GPU memory hierarchy on the NVIDIA Tesla V100, showing per-SM storage (register file, shared memory, L1 cache, and constant caches) together with device-wide L2 cache and global memory.
GPU memory hierarchy on the NVIDIA Tesla V100, showing per-SM storage (register file, shared memory, L1 cache, and constant caches) together with device-wide L2 cache and global memory. Source: Cornell Virtual Workshop, “GPU Memory Levels.”

The actual hardware layout of a GPU may vary. These differences do not affect correctness of software written using the CUDA programming model.

Grid, Block, Thread

When an application launches a kernel, it does so with many threads, often millions of threads. These threads are organized into blocks. Thread blocks are organized into a grid. All the thread blocks in a grid have the same size and dimensions. The following figure from the definition of thread block from HANDWIKI shows an illustration of a grid of thread blocks. Actually, thread blocks and grids may be 1, 2, or 3 dimensional.

In a 2D CUDA grid, the GPU organizes work like a massive spreadsheet of data. For Block (1, 0), the blockIdx.x = 1 and blockIdx.y = 0 act as the coordinates for the entire grid, placing them in the second column of the first row of the global grid. Inside that group, Thread (1, 0) is identified by threadIdx.x = 1 and threadIdx.y = 0, marking it as the second thread in the first row of that specific block.

Organization of a 2D CUDA grid into thread blocks, and a selected block into individual threads.
Organization of a 2D CUDA grid into thread blocks, and a selected block into individual threads.

When a kernel is launched, it is launched using a specific execution configuration which specifies the grid and thread block dimensions. The execution configuration may also include optional parameters such as cluster size, stream, and SM configuration settings, which will be introduced later.

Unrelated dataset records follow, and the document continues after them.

-- ==== Sys2Proof/Machine/PacketLink.lean ====
section
/-!
DEFINITION. The packet link (R360 … R384) but for register-access packets: lanes, positions and remapping, packets with credits and replay, messages, streams and interrupt packets.
-/
namespace Sys2Proof.Machine

/-- Change what the packet link holds. -/
def Device.modPl (d : Device) (f : PlSt → PlSt) : Device := { d with pl := f d.pl }

/-- LSTAT_l.STATE (R364). -/
def Device.laneState (d : Device) (l : Nat) : Nat := d.get (fPlLstatState l)

/-- PAGE_STAT.STATE of the PL page (R365): 0 DOWN, 1 TRAINING, 2 UP, 3 DEGRADED. -/
def Device.linkState (d : Device) : Nat := d.get (fPsState 0x1B)

/-- Does the link carry packets? -/
def Device.linkUp (d : Device) : Bool := decide (2 ≤ d.linkState) && !d.pl.retrain

/-- The lane that holds position `p`; 7: none. -/
def Device.laneAt (d : Device) (p : Nat) : Nat := d.get ⟨plMap, 3 * p + 2, 3 * p⟩

/-- The positions that are held. -/
def Device.positions (d : Device) : List Nat := (List.range 4).filter (fun p => d.laneAt p != 7)

/-- The lane in STANDBY. -/
def Device.standby (d : Device) : Option Nat := (List.range 5).find? (fun l => d.laneState l = 5)

/-! ### Packets (R370 … R374) -/

/-- Blocks of a packet (R370). -/
def PlPacket.blocks (x : PlPacket) : Nat := 1 + (24 + x.payload.length) / 8

/-- Credits a packet of `blocks` blocks costs (R374). -/
def plCost (blocks : Nat) : Nat := (8 * blocks + 63) / 64

/-- Credits held for a VC. -/
def fTxCred (vc : Nat) : Fld := if vc < 2 then ⟨plTxcredLo, 16 * vc + 15, 16 * vc⟩ else ⟨plTxcredHi, 16 * vc - 17, 16 * vc - 32⟩

/-- Bytes in the replay buffer. -/
def Device.replayBytes (d : Device) : Nat := d.pl.replay.foldl (fun n x => n + 24 + x.payload.length) 0

/-- The oldest ready packet of a VC. -/
def Device.vcFront (d : Device) (vc : Nat) : Option PlPacket := d.pl.queue.find? (fun x => x.vc = vc)

/-- The effective priority of a VC for its oldest ready packet (R374). -/
def Device.vcPrio (d : Device) (x : PlPacket) : Nat :=
  min 7 (d.get ⟨plVcCfg, 4 * x.vc + 2, 4 * x.vc⟩ + (d.stamp - x.since) / (256000 * max 1 (d.get fPlCtrlAgeStep)))

/-- Does packet `x` go before packet `y`? Urgent ones first, oldest first among them; else by priority, then age (R374). -/
def Device.vcBefore (d : Device) (x y : PlPacket) : Bool :=
  let px := d.vcPrio x
  let py := d.vcPrio y
  decide (py < px) || (px = py && decide (x.since < y.since))

/-- The packet the device starts next. -/
def Device.plNext (d : Device) : Option PlPacket :=
  let ready := (List.range 4).filterMap (fun vc => match d.vcFront vc with
    | some x => if plCost x.blocks ≤ d.get (fTxCred vc) then some x else none
    | none => none)
  ready.foldl (fun b x => match b with
    | some y => if d.vcBefore x y then some x else some y
    | none => some x) none

/-- Show which VCs are urgent and which wait for credits (R382). -/
def Device.showVcs (d : Device) : Device :=
  d.forAll (List.range 4) (fun d vc =>
    let front := d.vcFront vc
    let urgent := match front with
      | some x => d.vcPrio x = 7
      | none => false
    let starved := match front with
      | some x => decide (d.get (fTxCred vc) < plCost x.blocks)
      | none => false
    (d.putB ⟨plVcStat, vc, vc⟩ urgent).putB ⟨plVcStat, 4 + vc, 4 + vc⟩ starved)

/-- Start packets while credits and the replay buffer allow (R372, R374). -/
def Device.plPump (d : Device) : Nat → Device
  | 0 => d.showVcs
  | fuel + 1 =>
    if !d.linkUp then d.showVcs
    else match d.plNext with
      | none => d.showVcs
      | some x =>
        if 262144 < d.replayBytes + 24 + x.payload.length then d.showVcs
        else
          let d := d.modPl (fun s => { s with queue := s.queue.erase x, replay := s.replay ++ [{ x with seq := s.txSeq }], txSeq := (s.txSeq + 1) % 65536 })
          (d.put (fTxCred x.vc) (d.get (fTxCred x.vc) - plCost x.blocks)).plPump fuel

/-- A packet is ready. -/
def Device.plSend (d : Device) (x : PlPacket) : Device :=
  let d := d.modPl (fun s => { s with queue := s.queue ++ [{ x with since := d.stamp }] })
  d.plPump d.pl.queue.length

/-- A packet leaves the replay buffer: its messages leave their ring, or the Kloit credits of its members' frames are granted (R377, R378). -/
def Device.plGone (d : Device) (x : PlPacket) : Device :=
  let d := match x.ring with
    | some (n, slots) => d.handedOn n slots
    | none => d
  d.forAll x.relay (fun d m => if m.2.2.1 < 5 then d.bufferFree m.2.2.1 2 m.2.2.2 else d)

/-- PL_ACK: packets up to SEQ are acknowledged (R372). -/
def plAck (seq : Nat) (d : Device) : Device :=
  if !d.linkUp || !d.pl.replay.any (fun x => x.seq = seq) then d
  else
    let before := d.pl.replay.takeWhile (fun x => x.seq != seq)
    let rest := d.pl.replay.dropWhile (fun x => x.seq != seq)
    let d := (d.modPl (fun s => { s with replay := rest.drop 1 })).forAll (before ++ rest.take 1) Device.plGone
    d.plPump d.pl.queue.length
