-- ==== Sys2Proof/Machine/HostBus.lean ====
section
/-!
DEFINITION. HBUS accesses as commands (R29 … R44, R57 … R60), the register writes that have a row of their own, and the events at balls that no block owns alone.
-/
namespace Sys2Proof.Machine

/-- Are the HBUS balls in use: STRAP_5 selects a control interface set with HBUS (R21, R399)? -/
def Device.hbusOn (d : Device) : Bool := decide (d.strap 5 ≤ 1)

/-- Can an HBUS access start: the host island runs and no access is in progress (R30)? -/
def Device.hostReady (d : Device) : Bool := !(d.island 0).held && d.hbusOn && d.bus.isNone

/-- An HBUS register write ends and is posted, or waits for the post queue (R43). -/
def Device.hostWrite (d : Device) (a : Nat) (v : Word) (be : BitVec 4) : Device :=
  if !d.hostReady then d
  else match d.pageWrite a v be with
    | some r => r.2
    | none => { d with bus := some (.posted { addr := a, value := v, be := be, level := d.level }) }

/-- An HBUS register write with its effect: it is posted, and its island takes everything posted to it, in order. -/
def Device.ownWrite (d : Device) (a : Nat) (v : Word) (be : BitVec 4) (finds : KlGroupFinds) : Device :=
  if !d.hostReady then d
  else match d.pageWrite a v be with
    | some (.ok, d) => d.drainIsland (islandOf (pageOfWord a)) finds d.post.length
    | some (_, d) => d
    | none => { d with bus := some (.posted { addr := a, value := v, be := be, level := d.level }) }

/-- Nothing found of any member. -/
def noFinds : KlGroupFinds := { notIdle := [], noProfile := [], noPaths := [] }

/-- A register write as it comes. -/
def Device.hostSend (d : Device) (a : Nat) (w : RegWrite) : Device := d.ownWrite a w.value w.be noFinds

/-- A value with one of its fields set. -/
def Fld.set (f : Fld) (v : Word) (n : Nat) : Word := setBits v f.hi f.lo n

/-- A register write whose field `f` carries `n`. -/
def Device.hostCmd (d : Device) (w : RegWrite) (f : Fld) (n : Nat) : Device := d.ownWrite f.reg (f.set w.value n) w.be noFinds

/-- A register write whose field `f` carries `n` and whose other bits are 0. -/
def Device.hostBit (d : Device) (f : Fld) (n : Nat) : Device := d.ownWrite f.reg (f.set 0 n) 0xF#4 noFinds

/-- A register write that changes field `f` to `n` and writes the rest of the word as it reads. -/
def Device.hostChange (d : Device) (f : Fld) (n : Nat) : Device := d.ownWrite f.reg (f.set (d.mirrored f.reg) n) 0xF#4 noFinds

/-- A register write that no row of its own describes (R36, R44). -/
def Device.registerWrite (d : Device) (page off : Nat) (w : RegWrite) : Device :=
  if (pageKind page).isSome then d.hostWrite (wordAt page off) w.value w.be
  else if d.hostReady then d.unmappedWrite else d

/-- A write that finds no window (R36). -/
def Device.hostUnmapped (d : Device) : Device := if d.hostReady then d.unmappedWrite else d

/-- A write of the manifest window, whatever its address (R155). -/
def Device.manifestDiscard (d : Device) : Device := if d.hostReady then d.addSat ⟨manWriteDiscard, 15, 0⟩ 1 else d

/-- A register-window read: its value is on HD (R32). -/
def Device.hostRead (d : Device) (a : Nat) : Device :=
  if !d.hostReady then d
  else
    let r := d.windowRead (4 * a)
    { r.2.2 with hd := r.1 }

/-- A read of an off page (R58). -/
def Device.offRead (d : Device) (page off : Nat) : Device :=
  if (pageKind page).isSome && d.pageOff page then d.hostRead (wordAt page off) else d

/-- A paced read of an SRAM window begins; it ends at once unless it must wait (R37, R38). What its check finds is taken up as the read begins (R302); the data are the stored ones. -/
def Device.memRead (d : Device) (addr : Nat) (find : WordFind) : Device :=
  match targetOf addr with
  | .memory a => if d.hostReady then ({ d with bus := some (.memRead a) }.serveBus).readFound a find else d
  | _ => d

/-- A paced write of an SRAM window (R37). -/
def Device.memWrite (d : Device) (addr : Nat) (w : RegWrite) : Device :=
  match targetOf addr with
  | .memory a => if d.hostReady then d.sramWrite a w.value w.be else d
  | _ => d

/-- A read of the direct-execute window; with the window off it reads as an unpowered one (R60, R495, R496). -/
def Device.windowXipRead (d : Device) (addr : Nat) : Device :=
  match targetOf addr with
  | .xip a =>
    if !d.hostReady then d
    else if d.xipOn then d.xipReadBegin a
    else { d.addSat ⟨hbusOffReads, 15, 0⟩ 1 with hd := offValue }
  | _ => d

/-- A write of the direct-execute window; with the window off it is discarded and counted (R60, R495, R497). -/
def Device.windowXipWrite (d : Device) (addr : Nat) (w : RegWrite) : Device :=
  match targetOf addr with
  | .xip a =>
    if !d.hostReady then d
    else if d.xipOn then d.xipWriteBegin a w.value w.be
    else d.offWrite 0xFF
  | _ => d

/-- HRDY_N has been high for WAIT_LIM × 16 periods (R39); or the limit ends a memory entry of the packet link (R376). -/
def Device.waitLimit (d : Device) (link : Bool) : Device :=
  if d.get fHbusCtrlWaitLim = 0 then d
  else if link then d.entryLimit.plGoOn
  else match d.bus with
    | none => d
    | some x =>
      let d := ({ d with bus := none }.count ⟨hbusTimeoutCount, 15, 0⟩).irq 0x05 1
      match x with
      | .memRead _ => { d with hd := offValue }
      | .xipRead _ => { d with hd := offValue }
      | .posted _ => d
      | .xipWrite _ _ _ => d

/-- A post-queue entry has freed, and the HBUS write that waited for it ends (R43). -/
def Device.queueFreed (d : Device) : Device :=
  match d.bus with
  | some (.posted x) => if d.postRoom then { d with bus := none }.enqueue { x with level := d.level } else d
  | _ => d

/-- The acknowledgement of a page's applied writes reaches the host island (R46). -/
def Device.writeAck (d : Device) (p : Nat) : Device :=
  if d.post.any (fun x => pageOfWord x.addr = p) then d else d.put (fPsWpend p) 0

/-- What PATH_p measures of the noise on carrier `c` (R257): the level while the carrier is ON, and the age. -/
def Device.noiseWord (d : Device) (p c : Nat) (v : Word) : Device :=
  let a := pathNoise p c
  if d.pageOff (0x40 + p) || d.pageInReset (0x40 + p) then d
  else if d.carState c = 6 then d.wr a v
  else d.put ⟨a, 31, 16⟩ (bitsOf v 31 16)

/-- The owning island sends words of a page to the mirror (R41, R42); `noise` is what a NOISE_c word among them measures now. -/
def Device.mirrorSend (d : Device) (p : Nat) (offs : List (Fin 1024)) (noise : Word) : Device :=
  d.forAll offs (fun d o =>
    let d := if isPath p ∧ 0x24 ≤ o.val ∧ o.val < 0x28 then d.noiseWord (p - 0x40) (o.val - 0x24) noise else d
    if (pageKind p).isSome then d.sync (wordAt p o.val) else d)

/-- A shutdown completes (R66). -/
def Device.shutdownEnd (d : Device) (x : ShutdownOf) : Device :=
  match x with
  | .path p => powerDownEnd p.val d
  | .session n => sessionShutdownComplete n.val d
  | .pilot p => if (d.pil p.val).moveOff then moveComplete (d.pilSes p.val) d else d
  | .carrier c => if (d.car c.val).stopDue then rampDownEnd c.val d else d
  | .lane l => plDrainEnd l.val d
  | .port k => klDrainEnd k.val d

/-- TRIG_IN_EDGE: the level at TRIG_IN_k has changed and held for 10 ns (R118, R343, R479, R547). -/
def Device.trigIn (d : Device) (k : Nat) (high : Bool) : Device :=
  if d.on ⟨pinsLevels, k, k⟩ = high then d
  else
    let d := (d.putB ⟨pinsLevels, k, k⟩ high).triggerEdge k high
    d.when high (fun d => ((d.hkTriggerFrom (k + 1)).trigOutFrom k 2).trigInForward k)

/-- An instruction of the test port (R529). -/
def Device.jtag (d : Device) (g : JtagGroup) : Device :=
  match g with
  | .basic => d
  | .extest => { d with extest := true }.interlock
  | .selnum => if d.sec.sealed then tamperEvent 4 d else d

/-- An access to OPT.IMG_DATA, a write or a read (R413). -/
def Device.imgDataAccess (d : Device) (w : Option RegWrite) : Device :=
  match w with
  | some w => d.hostSend optImgData w
  | none => d.hostRead optImgData

/-- ISLAND_RELEASE (R393). -/
def Device.releaseTo (d : Device) (x : ReleaseTo) : Device :=
  match x with
  | .island i cycles => d.islandRelease i.val cycles
  | .block p => d.blockRelease p.val

/-- The code of a pilot fault in STAT.CAUSE (R316). -/
def pilotCauseCode : PilotCause → Nat
  | .stall => 1
  | .parity => 2
  | .ecc => 3

/-- The word of a ring a row RING_CONFIG_WRITE names. -/
def ringWordOf (n : Nat) : RingWord → Nat
  | .cfg => ringCfg n
  | .cbase => ringCbase n
  | .mbase => ringMbase n

/-- The word of INTC a row INTC_CONFIG_WRITE names. -/
def intcWordOf : IntcWord → Nat
  | .enLo => intcEnLo
  | .enHi => intcEnHi
  | .outCfg => intcOutCfg
  | .route i => intcRoute i.val

end Sys2Proof.Machine
end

Using built-in variables like threadIdx, blockDim, and blockIdx, each thread executing the kernel can determine its location within its containing block and the location of its block within the containing grid.

If the blocks and threads are 2-dimension, the thread coordinate (x, y) is easily computed based on the previous figure:

int x = blockIdx.x * blockDim.x + threadIdx.x;
int y = blockIdx.y * blockDim.y + threadIdx.y;

If they are 1-dimension, the thread id can be computed as:

int i = blockIdx.x * blockDim.x + threadIdx.x;

This is the schematic illustration of the common indexing pattern for a 1-dimention array in CUDA kernels. 

Computing the global thread index in a 1D CUDA grid using i = threadIdx.x + blockDim.x * blockIdx.x.
Computing the global thread index in a 1D CUDA grid using i = threadIdx.x + blockDim.x * blockIdx.x.

This computed identity is frequently used to determine what data or operations a thread is responsible for. All threads of a block are executed in a single SM. This allows threads within a thread block to communicate and synchronize with each other through shared memory efficiently. Threads within a thread block all have access to the on-chip shared memory, which can be used for exchanging information between threads of a block.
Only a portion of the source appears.